Figure 1c illustrates the morphology obtained at a higher palladium loading of 72 µg/cm². In contrast to lower coverages, the deposited palladium exhibits markedly increased particle sizes. In addition to Pd-coated nanowires, pronounced agglomerates with a cauliflower-like appearance and lateral dimensions of several hundred nanometers are observed both on the nanowire network and directly on the graphite surface. As shown in Figure 1d, the effective diameter of the nanowires, including the palladium layer, increases to approximately 150 nm.

Both the palladium coatings formed on the silver nanowires and the larger agglomerates display a pronounced surface roughness, indicative of a polycrystalline-like growth mode. Such surface textures imply a heterogeneous atomic arrangement, which can be associated with a high density of palladium sites exhibiting varied coordination environments. In this context, atoms located at steps, edges, and kink-like features are expected to be present and are frequently discussed as catalytically relevant centers for the hydrogen evolution reaction [37].

The chronopotentiometric deposition applied in this work establishes kinetically controlled growth conditions, which are known to promote the formation of non-equilibrium surface structures [38]. For palladium-based electrocatalysts, low-coordinated surface atoms have been reported to influence hydrogen adsorption strength toward a weaker hydrogen binding energy (HBE), an aspect that is particularly relevant considering palladium’s position on the strong hydrogen-binding side of the volcano relationship [39].

In addition, Ag–Pd interfacial sites have been discussed in the literature as potentially catalytically relevant in bimetallic systems [40]. However, the morphological observations indicate that at higher palladium loadings the silver nanowires are largely covered by a continuous palladium layer and by extended agglomerates. Under these conditions, direct Ag–Pd interfacial regions exposed to the electrolyte are expected to be scarce, so that any beneficial electronic contribution of silver is likely to be strongly diminished. In contrast, at lower palladium coverages—where discrete nanoparticles are predominantly located on the nanowire surface and portions of silver remain accessible—interfacial effects may still be present and could contribute to the overall catalytic response.

3.2. Hydrogen Evolution Under DC Polarization

The hydrogen evolution performance of the palladium-modified electrodes was investigated as a function of metal loading by linear sweep voltammetry. Representative current–potential curves are presented in Figure 2a.

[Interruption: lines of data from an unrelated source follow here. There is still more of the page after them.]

-- ==== Sys2Proof/Machine/Convert.lean ====
section
/-! DEFINITION. Conversions, pack and unpack, reductions and permutes of the vector slots (R147 to R152). -/

namespace Sys2Proof.Machine

/-! ## Parts: a slice of the wider register is read or written (R147) -/

/-- The number of parts between two element widths. -/
def partsOf (ws wd : Nat) : Nat := max ws wd / min ws wd

/-- The elements that one conversion handles. -/
def partCount (ws wd : Nat) : Nat := 1024 / max ws wd

/-- Index of source element `j` of part `p`. -/
def partSrc (ws wd p j : Nat) : Nat := if wd ≤ ws then j else partCount ws wd * p + j

/-- A result of `n` elements of width `wd` at element `n · p`, merged into `old` where the conversion narrows. The parts
that R147 writes are whole lanes, so no lane is written in part. -/
def mergePart (ws wd p : Nat) (old : VReg) (vals : List Nat) (pois : Nat → Bool) : Vec × BitVec 32 :=
  let n := partCount ws wd
  if wd < ws then
    let lo := n * p * wd
    (fieldPut old.val lo (n * wd) (ofElems wd vals),
      lanesOf (fun l => if lo ≤ 32 * l ∧ 32 * l < lo + n * wd then
          (List.range (32 / wd)).any (fun i => pois ((32 * l - lo) / wd + i))
        else old.poison.getLsbD l))
  else (vecOf wd vals, lanesOf (fun l => (List.range (32 / wd)).any (fun i => pois (32 * l / wd + i))))

/-- The poison of the source lane that holds source element `i` of width `ws`. -/
def srcPoison (a : VReg) (ws i : Nat) : Bool := a.poison.getLsbD (ws * i / 32)

/-- The exact value of source element `i` of a register with tag `t`; elements of X4 are those of DECODE_X4. -/
def srcNum (a : VReg) (t i : Nat) : FNum :=
  if t = tX4 then decodeX4 (elem a.val 16 (i / 4)) (i % 4) else elemNum t (elem a.val (tagWidth t) i)

/-- The DECODE_X4 warnings of the quads that hold `n` elements from element `i`. -/
def srcWarn (a : VReg) (t i n : Nat) : Nat :=
  if t = tX4 then (List.range (n / 4)).foldl (fun x q => x + warnX4 (elem a.val 16 (i / 4 + q))) 0 else 0

/-- The conversion of part `p` of `a`, tagged `src`, to the format of tag `dst` (R147, R148). -/
def convert (a old : VReg) (src dst p mode : Nat) (scl : Int) (satf : Bool) : VOut :=
  let ws := tagWidth src
  let wd := tagWidth dst
  let n := partCount ws wd
  let r := mergePart ws wd p old
    ((List.range n).map (fun j => cvtNum ((srcNum a src (partSrc ws wd p j)).scale scl) dst mode satf))
    (fun j => srcPoison a ws (partSrc ws wd p j))
  { val := r.1, tag := dst, poison := r.2, warn := srcWarn a src (partSrc ws wd p 0) n }

/-- The source tags that the conversions accept (R147). -/
def cvtTags : List Nat := [tI4, tX4, tI8, tI16, tI32, tZ8, tZ16, tZ32, tE4, tE5, tF16, tB16, tF32]

/-- The format trap of a part that the two widths do not have. -/
def Core.partTrap (c : Core) (sl : Slot) (va : BitVec 10) (ws wd p : Nat) : Option Trap :=
  if partsOf ws wd ≤ p then some { c.trap sl 0x02 with data := va.toNat } else none

/-- V.CVT to the format of tag `dst`. A narrowing conversion reads vd without checking its tag. -/
def semCvt (h : Hdr) (f : OpVCR) (dst : Nat) : Sem :=
  let base := semVec h f.vd [(f.va, cvtTags)]
    (fun c => c.partTrap h.slot f.va (tagWidth (c.rv h.slot f.va).tag.toNat) (tagWidth dst) f.part.toNat) 3 3
    (fun c => let a := c.rv h.slot f.va (if tagWidth dst < tagWidth (c.rv h.slot f.va).tag.toNat then 1 else 0)
      convert a (c.rv h.slot f.vd) a.tag.toNat dst f.part.toNat f.rnd.toNat 0 false)
  { base with reads := fun c =>
      (if tagWidth dst < tagWidth (c.rv h.slot f.va).tag.toNat then [c.xv f.vd] else []) ++ [c.xv f.va] }

/-- V.CVT.F32. -/
def semVCvtF32 (h : Hdr) (f : OpVCR) : Sem := semCvt h f tF32

/-- The meaning of the row: one issue of the operation. -/
def execVCvtF32 (h : Hdr) (f : OpVCR) (s : State) : Host.Outcome State Fault Refusal :=
  (semVCvtF32 h f).run h s

/-- V.CVT.F16. -/
def semVCvtF16 (h : Hdr) (f : OpVCR) : Sem := semCvt h f tF16

/-- The meaning of the row: one issue of the operation. -/
def execVCvtF16 (h : Hdr) (f : OpVCR) (s : State) : Host.Outcome State Fault Refusal :=
  (semVCvtF16 h f).run h s

/-- V.CVT.B16. -/
def semVCvtB16 (h : Hdr) (f : OpVCR) : Sem := semCvt h f tB16

/-- The meaning of the row: one issue of the operation. -/
def execVCvtB16 (h : Hdr) (f : OpVCR) (s : State) : Host.Outcome State Fault Refusal :=
  (semVCvtB16 h f).run h s

/-- V.CVT.E4. -/
def semVCvtE4 (h : Hdr) (f : OpVCR) : Sem := semCvt h f tE4

/-- The meaning of the row: one issue of the operation. -/
def execVCvtE4 (h : Hdr) (f : OpVCR) (s : State) : Host.Outcome State Fault Refusal :=
  (semVCvtE4 h f).run h s

/-- V.CVT.E5. -/
def semVCvtE5 (h : Hdr) (f : OpVCR) : Sem := semCvt h f tE5

/-- The meaning of the row: one issue of the operation. -/
def execVCvtE5 (h : Hdr) (f : OpVCR) (s : State) : Host.Outcome State Fault Refusal :=
  (semVCvtE5 h f).run h s

/-- V.CVT.I32. -/
def semVCvtI32 (h : Hdr) (f : OpVCR) : Sem := semCvt h f tI32

/-- The meaning of the row: one issue of the operation. -/
def execVCvtI32 (h : Hdr) (f : OpVCR) (s : State) : Host.Outcome State Fault Refusal :=
  (semVCvtI32 h f).run h s

/-- V.CVT.I16. -/
def semVCvtI16 (h : Hdr) (f : OpVCR) : Sem := semCvt h f tI16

In order to assess the intrinsic electrocatalytic properties of the electrode architectures, the recorded data were corrected for uncompensated solution resistance. The electrolyte resistance, determined to be approximately 0.8 Ω ∙ cm², was obtained from the high-frequency intercept measured with a platinum plate under identical cell configuration. This procedure compensates for the ohmic contribution of the electrolyte and external circuit elements while deliberately excluding electronic resistances inherent to the composite electrode materials themselves [41]. As a result, the corrected curves preserve the conductivity characteristics of the graphite-based electrodes and provide a realistic assessment of catalytic behavior under HER conditions [42].

Inspection of the polarization curves reveals a progressively steeper cathodic response with increasing palladium loading, reflecting enhanced hydrogen evolution kinetics. For quantitative comparison, the overpotentials required to achieve a geometric current density of −10 mA/cm² were extracted and are summarized in Table 1.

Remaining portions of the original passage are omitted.